*** Opening of Source information ***

/-- Group sizes of R229 for scores and for P·V. -/
def AttRec.scoreGroup (r : AttRec) : Nat := if r.kFmt = 10 then 16 else 32
def AttRec.valueGroup (r : AttRec) : Nat := if r.pFmt = 1 then 1 else if r.vFmt = 10 then 16 else 32

/-- Is a state poisoned (R234)? -/
def AttState.poisoned (a : AttState) : Bool := (f32 a.m).isNan

def noState (_ : Nat) : AttState := AttState.identity

/-- The states of a row in each of its tiles, column 0 first (R232). -/
def Plane.rowStates (p : Plane) (r : AttRec) (tile row : Nat) : List AttState :=
  (List.range r.tileCols).map fun c => look noState p.att (attKey (tile + row / 512 * r.tileCols + c) (row % 512))

/-- Put a row: its output vector and its state in every tile. -/
def Plane.putRow (p : Plane) (r : AttRec) (tile row : Nat) (o : List Word) (a : AttState) : Plane :=
  (List.range r.tileCols).foldl (fun p c =>
    let t := tile + row / 512 * r.tileCols + c
    let p := p.setRow t (row % 512) ((o.drop (512 * c)).take 512)
    { p with att := store noState p.att (attKey t (row % 512)) a }) p

/-- The output vector of a row. -/
def Plane.outVec (p : Plane) (r : AttRec) (tile row : Nat) : List Word :=
  ((List.range r.tileCols).map fun c =>
    p.row (tile + row / 512 * r.tileCols + c) (row % 512) (min 512 (r.dV - 512 * c))).flatten

/-- exp2 of a difference in FP32 (R146, R233). -/
def expDiff (a b : Val) : Val := exp2V (rne (a.sub b))

/-- What one key block does to one row (R233, R234): `ts` the scaled scores of its slots, by slot, with their value rows; none for a
slot not visible to the row. DESIGN CHOICE (log 126): a visible slot whose p is +0 adds nothing, whatever its value row holds.
DESIGN CHOICE (log 127): the output row of the first block is scaled as it stands, also where a MATMUL wrote the tile. -/
def Plane.updateRow (p : Plane) (r : AttRec) (tile row : Nat) (ts : List (Nat × Option Val × List Val)) : Plane :=
  let sts := p.rowStates r tile row
  if sts.any AttState.poisoned then p else
  let st := sts.headD AttState.identity
  let vis := ts.filterMap fun t => t.2.1
  if vis.any fun t => !t.isFinite then p.putRow r tile row (List.replicate r.dV nan32) ⟨nan32, nan32⟩
  else
    let m := f32 st.m
    let mNew := vis.foldl Val.max m
    if !mNew.isFinite then p else
    let alpha := expDiff m mNew
    let pf := fmtOf r.pFmt
    let ps := ts.filterMap fun (j, t, v) => match t with
      | some t =>
        let x := pf.value (convert pf (expDiff t mNew)).bits
        if x.isZero then none else some (j, x, v)
      | none => none
    let l := rne ((rne ((f32 st.l).mul alpha)).add (Val.sum (ps.map fun q => q.2.1)))
    let g := r.valueGroup
    let groups := ((ps.map fun q => q.1 / g).eraseDups).map fun i => ps.filter fun q => q.1 / g == i
    let o := (p.outVec r tile row).zipIdx.map fun (w, c) =>
      toF32 (groups.foldl (fun a qs => rne (a.add (Val.sum (qs.map fun q => q.2.1.mul (q.2.2.getD c .zero)))))
        (rne ((f32 w).mul alpha)))
    p.putRow r tile row o ⟨toF32 mNew, toF32 l⟩

/-- A key row, rotated at its position (R228 to R230). -/
def State.keyRow (s : State) (n : Nat) (r : AttRec) (om : List Val) (k : AttKv) (slot pos : Nat) : List Val :=
  let f := fmtOf r.kFmt
  rotate r om pos (rowVals f r.dQk (s.ws n (k.keys + 64 + slot * r.keyPitch) (rowBytes f r.dQk)))

def State.valueRow (s : State) (n : Nat) (r : AttRec) (k : AttKv) (slot : Nat) : List Val :=
  let f := fmtOf r.vFmt
  rowVals f r.dV (s.ws n (k.vals + slot * r.valPitch) (rowBytes f r.dV))

def State.queryRow (s : State) (n : Nat) (r : AttRec) (om : List Val) (row : Nat) : List Val :=
  let f := fmtOf r.qFmt
  rotate r om (r.rowPos row) (rowVals f r.dQk (s.ws n (r.qAddr + row * r.qPitch) (rowBytes f r.dQk)))

/-- Stream every row of the record through one key block (R233). -/
def State.streamBlock (s : State) (n : Nat) (r : AttRec) (k : AttKv) (b : KeyBlock) : State :=
  let om := s.omegas n r
  let keys := b.slots.map fun (j, p) => (j - b.first, p, s.keyRow n r om k j p, s.valueRow n r k j)
  (List.range r.qValid).foldl (fun s row =>
    let q := s.queryRow n r om row
    let ts := keys.map fun (j, p, kr, vr) =>
      let t := if r.visible (r.rowPos row) p then
          some (rne ((groupSum .zero r.scoreGroup ((q.zip kr).map fun x => x.1.mul x.2)).mul r.scale))
        else none
      (j, t, vr)
    s.onPlane n fun pl => pl.updateRow r k.tile row ts) s

/-- The blocks an ATTN_KV processes before one that breaks R239, the set's last position then, and whether one broke it. -/
def takeBlocks (unit : Nat) : Option Nat → List KeyBlock → List KeyBlock → List KeyBlock × Option Nat × Bool
  | last, [], acc => (acc, last, false)
  | last, b :: bs, acc =>
    match invariantScan unit last b.slots with
    | none => (acc, last, true)
    | some l => takeBlocks unit l bs (acc ++ [b])

/-- The record an ATTN_KV captures (R226). -/
def State.attRec? (s : State) (n : Nat) : Option AttRec := ((s.core n).plane.record).map AttRec.of

def State.attSet (s : State) (n tile : Nat) : AttSet := look (fun _ => AttSet.none_) (s.core n).plane.sets tile

/-- The working-store ranges an ATTN_KV reads lie within 64 MiB (R228). DESIGN CHOICE (log 129): of a loaded block, the bytes of the
slots that some streamed row sees are what it reads. -/
def State.attRangeOk (s : State) (n : Nat) (r : AttRec) (k : AttKv) : Bool :=
  wsFits k.keys 64 &&
  (let bs := s.keyBlocks n r k
   bs.isEmpty ||
    ((r.ropeDims == 0 || r.freqTab == 0 || wsFits r.freqTab (2 * r.ropeDims)) &&
     wsFits r.qAddr ((r.qValid - 1) * r.qPitch + rowBytes (fmtOf r.qFmt) r.dQk) &&
     bs.all fun b => b.slots.all fun (j, _) =>
       wsFits (k.keys + 64 + j * r.keyPitch) (rowBytes (fmtOf r.kFmt) r.dQk) &&
       wsFits (k.vals + j * r.valPitch) (rowBytes (fmtOf r.vFmt) r.dV)))

def attnKvCheck (w n : Nat) (s : State) : Option Nat :=
  match s.attRec? n with
  | none => some (eCore n 1)
  | some r =>
    let k := AttKv.of w
    if 8 < k.tile + r.tiles then some (eCore n 5)
    else if !s.attRangeOk n r k then some (eCore n 6)
    else none
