/-- Take the head of a queue into flight. -/
def State.takeHead (s : State) (q : Nat) (h : Head) : State :=
  let id := s.cmd.nextId
  let pos := if h.scope then match s.group? h.group with
      | some g => posKey (chainPos (s.chain g))
      | none => 0
    else 0
  let f : Flight :=
    { id := id, queue := q, origin := h.origin, fmt1 := h.fmt1, body := h.body, stage := .started, cores := [],
      laces := s.needsLaces h, error := 0, advisory := 0, unit := 0#32, detail := 0#32, result := 0, started := s.time,
      branches := [], round := 0, halted := none, pos := pos, errPos := pos, parts := [], scratch := [], lists := [],
      walked := [], dropped := false, cut := false }
  let s := { s with cmd := { s.cmd with flights := s.cmd.flights ++ [f], nextId := id + 1, last := q } }
  let s := s.onQueue q fun k => { k with arrivals := h.rest }
  let s := match h.origin with
    | .ring slot slots => s.setHead q (slot + slots)
    | .fan _ _ _ => s
  let s := s.bump (pageControl + 0x48)
  if h.fmt1 && h.code == 0 then s.bump (pageControl + 0x4C) else s

/-- A poisoned word in the slots of a ring command. -/
def State.slotPoison (s : State) (q : Nat) (h : Head) : Option Nat :=
  match h.origin with
  | .ring slot slots => (List.range slots).findSome? fun k => s.poisonIn (s.slotAt q (slot + k)) (slotBytes (s.cqFormat q))
  | .fan _ _ _ => none

/-- A poisoned word in the member lists that a started command reads (R190). -/
def State.listPoison (s : State) (h : Head) : Option Nat :=
  if h.code ≠ 0 ∨ !(h.scope || namesGroup h.op) then none
  else match s.group? h.group with
    | none => none
    | some g => s.listsUe g

/-- A barrier that each member's own command enters ends on the whole group where its list is bad (R523): the other members are told. A
group-scoped command ends there by R442. -/
def State.tellList (s : State) (h : Head) (code : Nat) : State :=
  match if h.op = 0x41 ∧ h.scope = false ∧ code = eGroupList then s.group? h.group else none with
  | some g => s.tellBarrier g 0 code g.position
  | none => s

/-- Start a command that may start. -/
def State.start (s : State) (q : Nat) (h : Head) : State :=
  match s.slotPoison q h with
  | some w => s.reportUe w none
  | none =>
    let id := s.cmd.nextId
    let s := s.takeHead q h
    match s.startCode h, s.listPoison h with
    | some code, _ => (s.tellList h code).failCommand id code 0#32
    | none, some w => s.reportUe w (some id)
    | none, none =>
      if recsOf h.op = 0 then s else
      let s := if h.scope then match s.group? h.group with
          | some g => s.fanOut id (s.chain g) h.fanFrom
          | none => s
        else s
      match s.flight? id with
      | none => s
      | some f => if f.stage != .started then s else if hasImage h.body then s.startImage id h.body else s

def execCommandStart (q : Fin 64) (s : State) : Out :=
  match s.startable q with
  | none => .next s
  | some h => if s.served q h then .next (s.start q h) else .next s

/-- The flight of a queue whose operator is `op`, at stage `st`. -/
def State.flightAt (s : State) (q op : Nat) (st : Stage) : Option Flight :=
  s.cmd.flights.find? fun f => f.queue = q && f.opcode = op && f.stage == st

/-- CMD_BAD_OPCODE (R395). -/
def execCmdBadOpcode (q : Fin 64) (s : State) : Out :=
  match s.cmd.flights.find? fun f => f.queue = q.val && recsOf f.opcode = 0 && f.stage == .started with
  | none => .next s
  | some f => .next (s.failCommand f.id eCmdBadOpcode 0#32)

/-- CMD_WAIT_TIMEOUT (R400). -/
def execCmdWaitTimeout (q : Fin 64) (s : State) : Out :=
  match s.flightAt q 0x43 .running with
  | none => .next s
  | some f => if f.get 32 4 = 0 then .next s else .next (s.failCommand f.id eCmdWaitTimeout 0#32)

/-! ### Completion records (R406, R408) -/

def noQp (_ : Nat) : Qp := Qp.reset

def State.qp (s : State) (n : Nat) : Qp := look noQp s.host.qps n

def State.onQp (s : State) (n : Nat) (f : Qp → Qp) : State := { s with host := { s.host with qps := modify noQp s.host.qps n f } }

/-- Where the IP packets of the host port go (R379, R411). -/
def State.hop (s : State) : Hop :=
  let v := (s.stg (pageHost + 0x120)).toNat
  ⟨(s.stg (pageHost + 0x128)).toNat + (s.stg (pageHost + 0x12C)).toNat % 2 ^ 16 * 2 ^ 32, if v / 2 ^ 15 % 2 = 1 then some (v % 2 ^ 15) else none⟩

/-- Write a record over a queue's QP. -/
def State.writeRecord (s : State) (q : Nat) (addr : Nat) (bytes : List Byte) (imm : Option Nat) : State :=
  let n := s.cqQp q
  let psn := (s.qp n).sqPsn
  let s := s.onQp n fun p => { p with sqPsn := (psn + 1) % 2 ^ 24, unacked := p.unacked ++ [(psn, q, addr, bytes, imm)] }
  s.send (.record s.hop n psn addr (s.stg (cqPage q + 0x18)) bytes imm)

/-- Keep a record whose write has failed; the queue starts nothing more (R408). -/
def State.keepRecord (s : State) (q : Nat) (r : Nat × List Byte × Option Nat) : State :=
  let was := (s.queue q).blocked
  let s := s.onQueue q fun k => { k with kept := k.kept ++ [r], blocked := true }
  if was then s else s.advisory eHpCplWriteFail (q * 2 ^ 16 + s.cqQp q * 2 ^ 22) none

/-- The 32 bytes of a command's record, as record number `index` of its queue. -/
def State.recordBytes (s : State) (f : Flight) (index : Nat) : List Byte :=
  let phase := 1 - index / s.cplEntries f.queue % 2
  bytesOf 4 f.tagWord.toNat ++ bytesOf 2 f.error ++ bytesOf 2 f.advisory ++ bytesOf 4 f.unit.toNat ++ bytesOf 4 f.detail.toNat ++
  bytesOf 8 f.result ++ bytesOf 6 s.time ++ bytesOf 1 f.queue ++
  bytesOf 1 (phase + (if f.scope then 2 else 0) + (if f.fmt1 then 4 else 0))

/-- A member's completion as it travels up the fan-out tree (R32). -/
def reportBytes (f : Flight) : List Byte :=
  bytesOf 2 f.error ++ bytesOf 2 f.advisory ++ bytesOf 4 f.unit.toNat ++ bytesOf 4 f.detail.toNat ++ bytesOf 8 f.result

/-- Report the end of a command: a record to the host, or a completion to the sender of its fan-out message. -/
def State.report (s : State) (f : Flight) : State :=
  let s := { s with
    cmd := { s.cmd with flights := s.cmd.flights.filter fun g => g.id ≠ f.id }
    queries := s.queries.filter fun q => q.flight ≠ f.id }
  match f.origin with
  | .fan chip tag _ => s.sendFan chip 2 tag f.queue [] (reportBytes f)
  | .ring _ _ =>
    let q := f.queue
    let index := s.cplIndex q
    let bytes := s.recordBytes f index
    let addr := s.stg2 (cqPage q + 0x10) + 32 * (index % s.cplEntries q)
    let imm := if s.cqImm q then some (q + index * 2 ^ 8) else none
    let s := s.setCount (cqPage q + 0x24) ((index + 1) % 2 ^ 24)
    if (s.queue q).blocked || (s.qp (s.cqQp q)).state != 1 then s.keepRecord q (addr, bytes, imm)
    else s.writeRecord q addr bytes imm

/-- The groups to which RESTART and DROP are carried when this command stops its queue: its own, on the entry member (R405). -/
def Flight.stopGroups (f : Flight) : List Nat :=
  match f.origin with
  | .ring _ _ => if f.scope then [f.group] else []
  | .fan _ _ _ => []

/-- Stop a queue. The groups of earlier stops stay beside the new ones. -/
def Queue.stop (k : Queue) (groups : List Nat) : Queue := { k with stopped := true, stopGroups := (k.stopGroups ++ groups).eraseDups }

/-- A queue stops after a class 1 end (R442). -/
def State.stopQueue (s : State) (f : Flight) : State := s.onQueue f.queue fun k => k.stop f.stopGroups

/-- May this command's completion be reported? After a fatal error every record that is left is written (R445). -/
def State.reportable (s : State) (q : Nat) (f : Flight) : Bool :=
  decide (f.queue = q) && f.stage == .ended && !f.dropped &&
  (s.fatal || (f.branches.isEmpty && (s.coresOf f.id).isEmpty && !s.engineBusy f.id))

/-- COMMAND_COMPLETE (R406, R442). -/
def execCommandComplete (q : Fin 64) (s : State) : Out :=
  match s.cmd.flights.find? (s.reportable q) with
  | none => .next s
  | some f =>
    let s := s.report f
    .next (if errClass f.error = 1 then s.stopQueue f else s)

/-! ### Gathering (R32) -/

/-- What a branch reports goes into the command: its code at the branch's place in position order. -/
def Flight.gather (f : Flight) (b : Branch) (error advisory : Nat) (unit detail : Word) : Flight :=
  let f := { f with branches := f.branches.filter fun x => x.tag ≠ b.tag }
  let f := f.failAt b.position error unit detail
  if advisory ≠ 0 then f.failAt b.position advisory unit detail else f

/-- A branch ends: with class 1 the command ends on the whole group (R31, R441). -/
def State.endBranch (s : State) (f : Flight) (b : Branch) (error advisory : Nat) (unit detail : Word) : State :=
  let s := s.dropRequest b.tag
  let s := s.onFlight f.id fun g => g.gather b error advisory unit detail
  if errClass error ≠ 1 ∨ f.cut = true then s
  else (s.tellEnd f.group 0 f.tagWord.toNat f.queue error).endPart f.id error

/-- The command and the branch of a fan-out tag. -/
def State.branchOf (s : State) (tag : Nat) : Option (Flight × Branch) :=
  s.cmd.flights.findSome? fun f => (f.branches.find? fun b => b.tag = tag).map fun b => (f, b)

/-! ### RESTART and DROP (R405, R407, R408) -/

/-- Send the records a queue has kept, in order. -/
def State.sendKept (s : State) (q : Nat) : State :=
  if (s.qp (s.cqQp q)).state ≠ 1 then s
  else
    let ks := (s.queue q).kept
    let s := s.onQueue q fun k => { k with kept := [], blocked := false }
    ks.foldl (fun s r => s.writeRecord q r.1 r.2.1 r.2.2) s

/-- RESTART at one queue: it runs again from CQ_HEAD. A device discard in progress has not stopped it yet. -/
def State.restartOne (s : State) (q : Nat) : State := (s.sendKept q).onQueue q fun k => { k with stopped := false, stopGroups := [] }

/-- DROP at one queue: what is posted and held is gone. -/
def State.dropOne (s : State) (q : Nat) : State :=
  (s.setHead q (s.cqTail q)).onQueue q fun k => { k with arrivals := [] }
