/-- The pairs of TYPE and RED_OP that an operator takes: those of the table of R308; NONE for ALLGATHER; TOPK_MERGE takes lists (R306). -/
def CollSpec.pairOk (c : CollSpec) : Bool :=
  match c.op with
  | 0x22 => c.red == 3
  | 0x23 => c.type == 4 && c.red == 4
  | _ => (decide (c.type ≤ 2) && decide (c.red ≤ 2)) || (c.type == 3 && c.red == 0) || (c.type == 4 && c.red == 4)

/-! ### AIR64 (R54 to R56) -/

/-- The biased exponent byte of an alignment block: E + 127. -/
def airByte (vs : List Word) : Nat :=
  vs.foldl (fun m w =>
    let e := w.toNat / 2 ^ 23 % 256
    if e = 255 ∨ w.toNat % 2 ^ 31 = 0 then m else Nat.max m (Nat.max e 1)) 1

def airNan : Nat := 2 ^ 63
def airPosInf : Nat := 2 ^ 63 + 1
def airNegInf : Nat := 2 ^ 63 + 2

/-- trunc(v · 2^k), toward zero. -/
def truncInt (v : Int) (k : Int) : Int :=
  if 0 ≤ k then v * 2 ^ k.toNat else Int.tdiv v (2 ^ (-k).toNat)

/-- The word of an element in a block of exponent E. -/
def airWord (h e : Int) (v : Val) : Nat :=
  match v with
  | .nan => airNan
  | .inf neg => if neg then airNegInf else airPosInf
  | .num neg m x => (truncInt (if neg then -(m : Int) else m) (x + h - e) % 2 ^ 64).toNat

def airSpecial (w : Nat) : Bool := decide (airNan ≤ w ∧ w ≤ airNegInf)

def airAdd (a b : Nat) : Nat :=
  if a = airNan ∨ b = airNan then airNan
  else if airSpecial a && airSpecial b then (if a = b then a else airNan)
  else if airSpecial a then a
  else if airSpecial b then b
  else (a + b) % 2 ^ 64

def airValue (h e : Int) (w : Nat) : Val :=
  if w = airNan then .nan
  else if w = airPosInf then .inf false
  else if w = airNegInf then .inf true
  else Val.ofInt (decodeInt 64 w) (e - h)

/-! ### Payloads -/

/-- The FP32 patterns of the items of a chunk. -/
def CollSpec.floats (c : CollSpec) (b : List Byte) : List Word :=
  (chunksOf (b.length / c.itemBytes) c.itemBytes b).map fun v => BitVec.ofNat 32 (if c.type = 1 then v * 2 ^ 16 else v)

/-- ⌊log₂ |v · 2^e|⌋, or the least 16-bit value for zero. -/
def logOf (v e : Int) : Int := if v = 0 then -32768 else (Nat.log2 v.natAbs : Int) + e

/-- What a member's own items give to the pre-pass. -/
def CollSpec.preBytes (c : CollSpec) (b : List Byte) : List Byte :=
  if c.type = 3 then
    ((blocksOf (b.length / 192) 192 b).map fun r =>
      let t := StatRec.of r
      bytesOf 2 (logOf t.sum1 t.exp1 % 2 ^ 16).toNat ++ bytesOf 2 (logOf t.sum2 t.exp2 % 2 ^ 16).toNat).flatten
  else
    let ws := c.floats b
    (blocksOf (ceilDiv ws.length 512) 512 ws).map fun l => BitVec.ofNat 8 (airByte l)

/-- E of a pre-pass value of a record: −126 where every member's sum is zero. -/
def recExp (v : Nat) : Int := let e := decodeInt 16 v; if e = -32768 then -126 else e

/-- A member's own contribution to a chunk on the wire. `exps` are the final pre-pass bytes of the chunk. -/
def CollSpec.wire (c : CollSpec) (exps b : List Byte) : List Byte :=
  if c.red = 3 then b
  else match c.type with
  | 3 =>
    (((blocksOf (b.length / 192) 192 b).zipIdx).map fun (r, i) =>
      let t := StatRec.of r
      let e1 := recExp (field exps (4 * i) 2)
      let e2 := recExp (field exps (4 * i + 2) 2)
      slice r 0 12 ++ slice r 16 1 ++ List.replicate 3 0#8 ++ bytesOf 8 (truncInt t.sum1 (t.exp1 + c.shift - e1) % 2 ^ 64).toNat ++
        bytesOf 8 (truncInt t.sum2 (t.exp2 + c.shift - e2) % 2 ^ 64).toNat ++ List.replicate 16 0#8).flatten
  | 4 => ((blocksOf (b.length / listStride c.k) (listStride c.k) b).map fun l => slice l 0 (64 + 8 * c.k)).flatten
  | _ =>
    if !c.floatSum then b
    else
      let ws := c.floats b
      if c.air then ((ws.zipIdx).map fun (w, i) =>
        bytesOf 8 (airWord c.shift ((field exps (i / 512) 1 : Int) - 127) (f32 w))).flatten
      else (ws.map fun w => bytesOf 4 w.toNat).flatten

/-- Join two payloads byte for byte in units. -/
def zipUnits (n : Nat) (f : List Byte → List Byte → Except Nat (List Byte)) (a b : List Byte) : Except Nat (List Byte) :=
  ((blocksOf (a.length / n) n a).zip (blocksOf (b.length / n) n b)).foldlM (fun acc (x, y) => do
    let z ← f x y
    pure (acc ++ z)) []

/-- The element combination of a reduction: the partial, then the own contribution. -/
def CollSpec.combine (c : CollSpec) (pre : Bool) (a b : List Byte) : Except Nat (List Byte) :=
  let maxMin (x y : Val) : Val := if c.red = 1 then Val.max x y else Val.min' x y
  if pre then
    (if c.type = 3 then zipUnits 2 (fun x y => .ok (if decodeInt 16 (natOf x) < decodeInt 16 (natOf y) then y else x)) a b
     else zipUnits 1 (fun x y => .ok (if natOf x < natOf y then y else x)) a b)
  else match c.type with
  | 0 =>
    if c.air then zipUnits 8 (fun x y => .ok (bytesOf 8 (airAdd (natOf x) (natOf y)))) a b
    else zipUnits 4 (fun x y =>
      let v := f32 (BitVec.ofNat 32 (natOf x))
      let w := f32 (BitVec.ofNat 32 (natOf y))
      .ok (bytesOf 4 (toF32 (if c.red = 0 then v.add w else maxMin v w)).toNat)) a b
  | 1 =>
    if c.red = 0 then
      (if c.air then zipUnits 8 (fun x y => .ok (bytesOf 8 (airAdd (natOf x) (natOf y)))) a b
       else zipUnits 4 (fun x y =>
        .ok (bytesOf 4 (toF32 ((f32 (BitVec.ofNat 32 (natOf x))).add (f32 (BitVec.ofNat 32 (natOf y))))).toNat)) a b)
    else zipUnits 2 (fun x y =>
      .ok (bytesOf 2 (convert .bf16 (maxMin (Fmt.bf16.value (natOf x)) (Fmt.bf16.value (natOf y)))).bits)) a b
  | 2 => zipUnits 8 (fun x y =>
      let v := decodeInt 64 (natOf x)
      let w := decodeInt 64 (natOf y)
      match c.red with
      | 0 => if -(2 : Int) ^ 63 ≤ v + w ∧ v + w < (2 : Int) ^ 63 then .ok (bytesOf 8 ((v + w) % 2 ^ 64).toNat) else .error eCollIntOvf
      | 1 => .ok (if v < w then y else x)
      | _ => .ok (if w < v then y else x)) a b
  | 3 => zipUnits 48 (fun x y =>
      let n := field x 0 8 + field y 0 8
      if 2 ^ 64 ≤ n then .error eCollIntOvf
      else if field x 8 4 ≠ field y 8 4 then .error eCollCentre
      else .ok (bytesOf 8 n ++ slice x 8 4 ++ bytesOf 1 (Nat.lor (field x 12 1) (field y 12 1)) ++ List.replicate 3 0#8 ++
        bytesOf 8 (field x 16 8 + field y 16 8) ++ bytesOf 8 (field x 24 8 + field y 24 8) ++ List.replicate 16 0#8)) a b
  | _ => zipUnits (64 + 8 * c.k) (fun x y =>
      let n := field x 0 4
      let m := field y 0 4
      let l := keepBest c.k [] (hitsOf x (min n c.k) ++ hitsOf y (min m c.k))
      .ok (bytesOf 4 (min c.k (n + m)) ++ slice x 4 60 ++ hitBytes c.k l)) a b

/-- What a final payload writes (R56, R313 to R316). -/
def CollSpec.result (c : CollSpec) (exps b : List Byte) : List Byte :=
  let out (v : Val) : List Byte := if c.outFmt = 0 then bytesOf 4 (toF32 v).toNat else bytesOf 2 (convert .bf16 v).bits
  if c.red = 3 then b
  else if c.floatSum then
    (if c.air then ((chunksOf (b.length / 8) 8 b).zipIdx.map fun (w, i) =>
        out (airValue c.shift ((field exps (i / 512) 1 : Int) - 127) w)).flatten
     else ((chunksOf (b.length / 4) 4 b).map fun w => out (f32 (BitVec.ofNat 32 w))).flatten)
  else match c.type with
    | 3 => (((blocksOf (b.length / 48) 48 b).zipIdx).map fun (r, i) =>
        let fl := field r 12 1
        StatRec.bytes
          { count := field r 0 8, centre := BitVec.ofNat 32 (field r 8 4), centred := fl / 8 % 2 = 1, flags := fl % 8,
            exp1 := recExp (field exps (4 * i) 2) - c.shift, exp2 := recExp (field exps (4 * i + 2) 2) - c.shift,
            sum1 := decodeInt 64 (field r 16 8), sum2 := field r 24 8 }).flatten
    | 4 => ((blocksOf (b.length / (64 + 8 * c.k)) (64 + 8 * c.k) b).map fun l =>
        l ++ List.replicate (listStride c.k - (64 + 8 * c.k)) 0#8).flatten
    | _ => b

/-! ### Chunks and levels (R309 to R312) -/

def CollSpec.chunks (c : CollSpec) : Nat := ceilDiv c.count c.chunk
def CollSpec.itemsOf (c : CollSpec) (i : Nat) : Nat := min c.chunk (c.count - i * c.chunk)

*** Close of Source information ***

Your assignment
Sift the data above for lines with "qFmt", then copy each one.

Response area
  let f := fmtOf r.qFmt
     wsFits r.qAddr ((r.qValid - 1) * r.qPitch + rowBytes (fmtOf r.qFmt) r.dQk) &&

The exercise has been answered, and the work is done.